Wednesday, August 22, 2007

Taney

Mark Sanger makes an excellent argument for allowing the Roger B. Taney statue in Baltimore to remain standing. For those of you who don't remember, Taney was the Chief Justice of the Supreme Court during the 1850s and was wrote the majority opinion in the Dred Scott case.

Sanger writes:

"Tearing down all monuments to Roger Taney encourages the historically false belief that slavery existed in the United States largely because Taney and a few other leaders made evil decisions. The monuments to Taney and other champions of slavery that exist in Frederick, in Maryland, and throughout the United States better serve as important reminders that human bondage existed in this state and country because Americans in the early 19th century believed in memorializing those political leaders who preferred slavery to liberty."

Absolutely right. It is vitally important for the people of this country to understand how central slavery was to pre-Civil War America. Roger Taney, John C. Calhoun, and Robert Rhett did not by themselves create and maintain slavery.
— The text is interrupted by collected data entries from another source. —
-- ==== Sys2Proof/Laws/State.lean ====
section
/-! SUPPORT. What each named update does to each field of State, one lemma a field, so that no proof unfolds a record
update. -/

namespace Sys2Proof.Machine

/-! ### lrvWrite -/

@[simp] theorem lrvWrite_lrv (i : Nat) (v : BitVec 7) (s : State) : (lrvWrite i v s).lrv = s.lrv.set i v := rfl
@[simp] theorem lrvWrite_sm (i : Nat) (v : BitVec 7) (s : State) : (lrvWrite i v s).sm = s.sm := rfl
@[simp] theorem lrvWrite_ls (i : Nat) (v : BitVec 7) (s : State) : (lrvWrite i v s).ls = s.ls := rfl
@[simp] theorem lrvWrite_mode (i : Nat) (v : BitVec 7) (s : State) : (lrvWrite i v s).mode = s.mode := rfl
@[simp] theorem lrvWrite_rd (i : Nat) (v : BitVec 7) (s : State) : (lrvWrite i v s).rd = s.rd := rfl
@[simp] theorem lrvWrite_wr (i : Nat) (v : BitVec 7) (s : State) : (lrvWrite i v s).wr = s.wr := rfl
@[simp] theorem lrvWrite_slots (i : Nat) (v : BitVec 7) (s : State) : (lrvWrite i v s).slots = s.slots := rfl
@[simp] theorem lrvWrite_tx (i : Nat) (v : BitVec 7) (s : State) : (lrvWrite i v s).tx = s.tx := rfl
@[simp] theorem lrvWrite_txn (i : Nat) (v : BitVec 7) (s : State) : (lrvWrite i v s).txn = s.txn := rfl
@[simp] theorem lrvWrite_pstat (i : Nat) (v : BitVec 7) (s : State) : (lrvWrite i v s).pstat = s.pstat := rfl
@[simp] theorem lrvWrite_tstat (i : Nat) (v : BitVec 7) (s : State) : (lrvWrite i v s).tstat = s.tstat := rfl
@[simp] theorem lrvWrite_epBusy (i : Nat) (v : BitVec 7) (s : State) : (lrvWrite i v s).epBusy = s.epBusy := rfl
@[simp] theorem lrvWrite_txlog (i : Nat) (v : BitVec 7) (s : State) : (lrvWrite i v s).txlog = s.txlog := rfl
@[simp] theorem lrvWrite_producer (i : Nat) (v : BitVec 7) (s : State) : (lrvWrite i v s).producer = s.producer := rfl
@[simp] theorem lrvWrite_consumer (i : Nat) (v : BitVec 7) (s : State) : (lrvWrite i v s).consumer = s.consumer := rfl
@[simp] theorem lrvWrite_capacity (i : Nat) (v : BitVec 7) (s : State) : (lrvWrite i v s).capacity = s.capacity := rfl
@[simp] theorem lrvWrite_enqAnswer (i : Nat) (v : BitVec 7) (s : State) : (lrvWrite i v s).enqAnswer = s.enqAnswer := rfl
@[simp] theorem lrvWrite_deqAnswer (i : Nat) (v : BitVec 7) (s : State) : (lrvWrite i v s).deqAnswer = s.deqAnswer := rfl
@[simp] theorem lrvWrite_events (i : Nat) (v : BitVec 7) (s : State) : (lrvWrite i v s).events = s.events := rfl

/-! ### slotWrite -/

@[simp] theorem slotWrite_lrv (i : Nat) (e : Entry) (s : State) : (slotWrite i e s).lrv = s.lrv := rfl
@[simp] theorem slotWrite_sm (i : Nat) (e : Entry) (s : State) : (slotWrite i e s).sm = s.sm := rfl
@[simp] theorem slotWrite_ls (i : Nat) (e : Entry) (s : State) : (slotWrite i e s).ls = s.ls := rfl
@[simp] theorem slotWrite_mode (i : Nat) (e : Entry) (s : State) : (slotWrite i e s).mode = s.mode := rfl
@[simp] theorem slotWrite_rd (i : Nat) (e : Entry) (s : State) : (slotWrite i e s).rd = s.rd := rfl
@[simp] theorem slotWrite_wr (i : Nat) (e : Entry) (s : State) : (slotWrite i e s).wr = s.wr := rfl
@[simp] theorem slotWrite_slots (i : Nat) (e : Entry) (s : State) : (slotWrite i e s).slots = Memory.write s.slots i e := rfl
@[simp] theorem slotWrite_tx (i : Nat) (e : Entry) (s : State) : (slotWrite i e s).tx = s.tx := rfl
@[simp] theorem slotWrite_txn (i : Nat) (e : Entry) (s : State) : (slotWrite i e s).txn = s.txn := rfl
@[simp] theorem slotWrite_pstat (i : Nat) (e : Entry) (s : State) : (slotWrite i e s).pstat = s.pstat := rfl
@[simp] theorem slotWrite_tstat (i : Nat) (e : Entry) (s : State) : (slotWrite i e s).tstat = s.tstat := rfl
@[simp] theorem slotWrite_epBusy (i : Nat) (e : Entry) (s : State) : (slotWrite i e s).epBusy = s.epBusy := rfl
@[simp] theorem slotWrite_txlog (i : Nat) (e : Entry) (s : State) : (slotWrite i e s).txlog = s.txlog := rfl
@[simp] theorem slotWrite_producer (i : Nat) (e : Entry) (s : State) : (slotWrite i e s).producer = s.producer := rfl
@[simp] theorem slotWrite_consumer (i : Nat) (e : Entry) (s : State) : (slotWrite i e s).consumer = s.consumer := rfl
@[simp] theorem slotWrite_capacity (i : Nat) (e : Entry) (s : State) : (slotWrite i e s).capacity = s.capacity := rfl
@[simp] theorem slotWrite_enqAnswer (i : Nat) (e : Entry) (s : State) : (slotWrite i e s).enqAnswer = s.enqAnswer := rfl
@[simp] theorem slotWrite_deqAnswer (i : Nat) (e : Entry) (s : State) : (slotWrite i e s).deqAnswer = s.deqAnswer := rfl
@[simp] theorem slotWrite_events (i : Nat) (e : Entry) (s : State) : (slotWrite i e s).events = s.events := rfl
It was southern planters, northern merchants, ship owners, the US government, and virtually every other major institution in the antebellum United States.

Tearing down statues of Taney and Calhoun undermines the responsibility average Americans had for the slave system. Moreover, it also downplays the role of race in American society today. Americans after the Civil War, both northerners and southerners, consciously lionized men like Taney while placing African-Americans into second-class citizenship. Whites still benefit from this today.

Rather than tear down the Taney statue, let's understand why it is there in the first place.